(Saved data entries)
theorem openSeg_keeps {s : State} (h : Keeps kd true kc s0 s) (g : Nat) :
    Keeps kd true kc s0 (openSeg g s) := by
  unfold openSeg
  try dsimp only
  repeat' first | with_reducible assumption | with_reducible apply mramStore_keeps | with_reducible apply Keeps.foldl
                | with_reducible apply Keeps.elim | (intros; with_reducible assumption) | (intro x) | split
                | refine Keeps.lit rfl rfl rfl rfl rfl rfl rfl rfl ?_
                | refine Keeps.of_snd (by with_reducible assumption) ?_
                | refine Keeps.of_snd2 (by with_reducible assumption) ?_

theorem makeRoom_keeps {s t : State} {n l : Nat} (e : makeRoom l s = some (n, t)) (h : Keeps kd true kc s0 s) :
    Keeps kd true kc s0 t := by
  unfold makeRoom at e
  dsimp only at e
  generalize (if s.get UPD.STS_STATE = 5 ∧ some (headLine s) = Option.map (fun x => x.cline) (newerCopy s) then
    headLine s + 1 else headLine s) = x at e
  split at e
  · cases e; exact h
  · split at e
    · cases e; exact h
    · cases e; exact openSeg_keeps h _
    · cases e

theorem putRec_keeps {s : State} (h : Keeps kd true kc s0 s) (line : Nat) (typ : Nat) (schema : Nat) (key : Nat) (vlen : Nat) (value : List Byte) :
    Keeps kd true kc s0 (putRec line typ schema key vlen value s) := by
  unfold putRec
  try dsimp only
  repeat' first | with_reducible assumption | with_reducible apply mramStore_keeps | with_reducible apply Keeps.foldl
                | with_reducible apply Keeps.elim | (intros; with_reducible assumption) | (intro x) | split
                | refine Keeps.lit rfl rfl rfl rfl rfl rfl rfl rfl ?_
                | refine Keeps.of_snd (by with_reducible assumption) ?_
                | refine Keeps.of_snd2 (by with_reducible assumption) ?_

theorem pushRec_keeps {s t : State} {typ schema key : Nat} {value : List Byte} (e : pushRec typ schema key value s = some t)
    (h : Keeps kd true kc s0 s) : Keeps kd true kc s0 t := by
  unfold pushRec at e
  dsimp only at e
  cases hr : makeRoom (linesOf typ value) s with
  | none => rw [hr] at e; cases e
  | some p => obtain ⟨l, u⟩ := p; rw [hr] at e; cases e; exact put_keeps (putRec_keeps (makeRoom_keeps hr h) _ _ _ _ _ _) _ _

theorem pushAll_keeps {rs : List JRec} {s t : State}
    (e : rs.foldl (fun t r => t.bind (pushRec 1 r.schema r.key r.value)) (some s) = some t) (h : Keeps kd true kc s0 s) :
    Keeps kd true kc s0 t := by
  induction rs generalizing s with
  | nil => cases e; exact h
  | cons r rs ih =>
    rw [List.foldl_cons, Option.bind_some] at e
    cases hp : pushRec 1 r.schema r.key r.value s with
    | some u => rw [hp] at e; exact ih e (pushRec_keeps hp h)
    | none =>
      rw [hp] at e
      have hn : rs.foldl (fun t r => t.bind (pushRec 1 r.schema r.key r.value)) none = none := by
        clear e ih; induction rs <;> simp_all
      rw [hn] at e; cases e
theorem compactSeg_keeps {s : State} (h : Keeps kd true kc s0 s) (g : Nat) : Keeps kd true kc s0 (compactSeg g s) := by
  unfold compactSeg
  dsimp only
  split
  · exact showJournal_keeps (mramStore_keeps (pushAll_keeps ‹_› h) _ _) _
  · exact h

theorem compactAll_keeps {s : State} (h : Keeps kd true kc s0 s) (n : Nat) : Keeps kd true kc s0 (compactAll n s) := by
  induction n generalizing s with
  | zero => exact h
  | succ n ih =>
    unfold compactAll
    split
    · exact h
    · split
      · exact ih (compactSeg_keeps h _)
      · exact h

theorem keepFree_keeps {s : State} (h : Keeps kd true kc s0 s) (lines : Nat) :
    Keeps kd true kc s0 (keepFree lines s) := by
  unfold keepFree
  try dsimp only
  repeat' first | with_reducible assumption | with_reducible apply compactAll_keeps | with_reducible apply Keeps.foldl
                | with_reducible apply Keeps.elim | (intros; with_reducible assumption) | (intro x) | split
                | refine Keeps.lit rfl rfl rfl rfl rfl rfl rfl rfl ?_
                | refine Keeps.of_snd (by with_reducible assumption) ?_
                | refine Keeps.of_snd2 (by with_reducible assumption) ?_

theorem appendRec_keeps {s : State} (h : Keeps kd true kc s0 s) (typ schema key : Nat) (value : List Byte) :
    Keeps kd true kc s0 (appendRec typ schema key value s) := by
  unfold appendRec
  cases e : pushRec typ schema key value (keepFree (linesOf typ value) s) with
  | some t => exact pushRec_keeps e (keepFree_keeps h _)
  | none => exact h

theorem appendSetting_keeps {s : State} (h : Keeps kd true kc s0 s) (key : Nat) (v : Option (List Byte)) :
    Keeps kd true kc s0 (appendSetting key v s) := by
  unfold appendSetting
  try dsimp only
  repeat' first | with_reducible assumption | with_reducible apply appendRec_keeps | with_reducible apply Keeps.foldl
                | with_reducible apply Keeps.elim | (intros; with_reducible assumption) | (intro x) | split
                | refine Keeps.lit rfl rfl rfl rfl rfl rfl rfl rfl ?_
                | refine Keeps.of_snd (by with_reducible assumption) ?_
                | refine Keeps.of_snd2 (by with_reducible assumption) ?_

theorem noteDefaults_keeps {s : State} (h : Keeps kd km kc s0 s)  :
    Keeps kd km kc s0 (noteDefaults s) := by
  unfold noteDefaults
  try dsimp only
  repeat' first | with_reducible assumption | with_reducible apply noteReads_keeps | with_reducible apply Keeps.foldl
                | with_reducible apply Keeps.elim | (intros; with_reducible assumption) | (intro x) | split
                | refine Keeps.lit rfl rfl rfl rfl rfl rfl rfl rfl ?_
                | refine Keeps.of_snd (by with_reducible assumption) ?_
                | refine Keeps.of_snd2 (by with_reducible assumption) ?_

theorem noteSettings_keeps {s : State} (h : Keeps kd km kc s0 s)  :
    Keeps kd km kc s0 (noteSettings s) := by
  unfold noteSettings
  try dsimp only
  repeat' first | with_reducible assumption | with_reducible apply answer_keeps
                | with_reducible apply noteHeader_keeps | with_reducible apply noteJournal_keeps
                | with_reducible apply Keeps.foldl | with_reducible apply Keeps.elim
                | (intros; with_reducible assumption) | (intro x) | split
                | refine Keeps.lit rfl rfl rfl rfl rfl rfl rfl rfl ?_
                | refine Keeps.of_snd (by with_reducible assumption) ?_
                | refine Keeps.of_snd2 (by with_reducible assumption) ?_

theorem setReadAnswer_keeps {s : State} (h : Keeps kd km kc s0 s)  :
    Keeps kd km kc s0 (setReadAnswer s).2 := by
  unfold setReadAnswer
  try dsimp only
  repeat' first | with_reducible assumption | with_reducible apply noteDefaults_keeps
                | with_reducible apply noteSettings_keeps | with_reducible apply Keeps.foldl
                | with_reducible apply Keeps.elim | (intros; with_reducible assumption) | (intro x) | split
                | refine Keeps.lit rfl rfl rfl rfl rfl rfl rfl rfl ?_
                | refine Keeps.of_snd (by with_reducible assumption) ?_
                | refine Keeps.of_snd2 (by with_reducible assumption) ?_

Work order>
Among the lines above, show every one that contains the string "Option".

Written reply>
  generalize (if s.get UPD.STS_STATE = 5 ∧ some (headLine s) = Option.map (fun x => x.cline) (newerCopy s) then
    rw [List.foldl_cons, Option.bind_some] at e
theorem appendSetting_keeps {s : State} (h : Keeps kd true kc s0 s) (key : Nat) (v : Option (List Byte)) :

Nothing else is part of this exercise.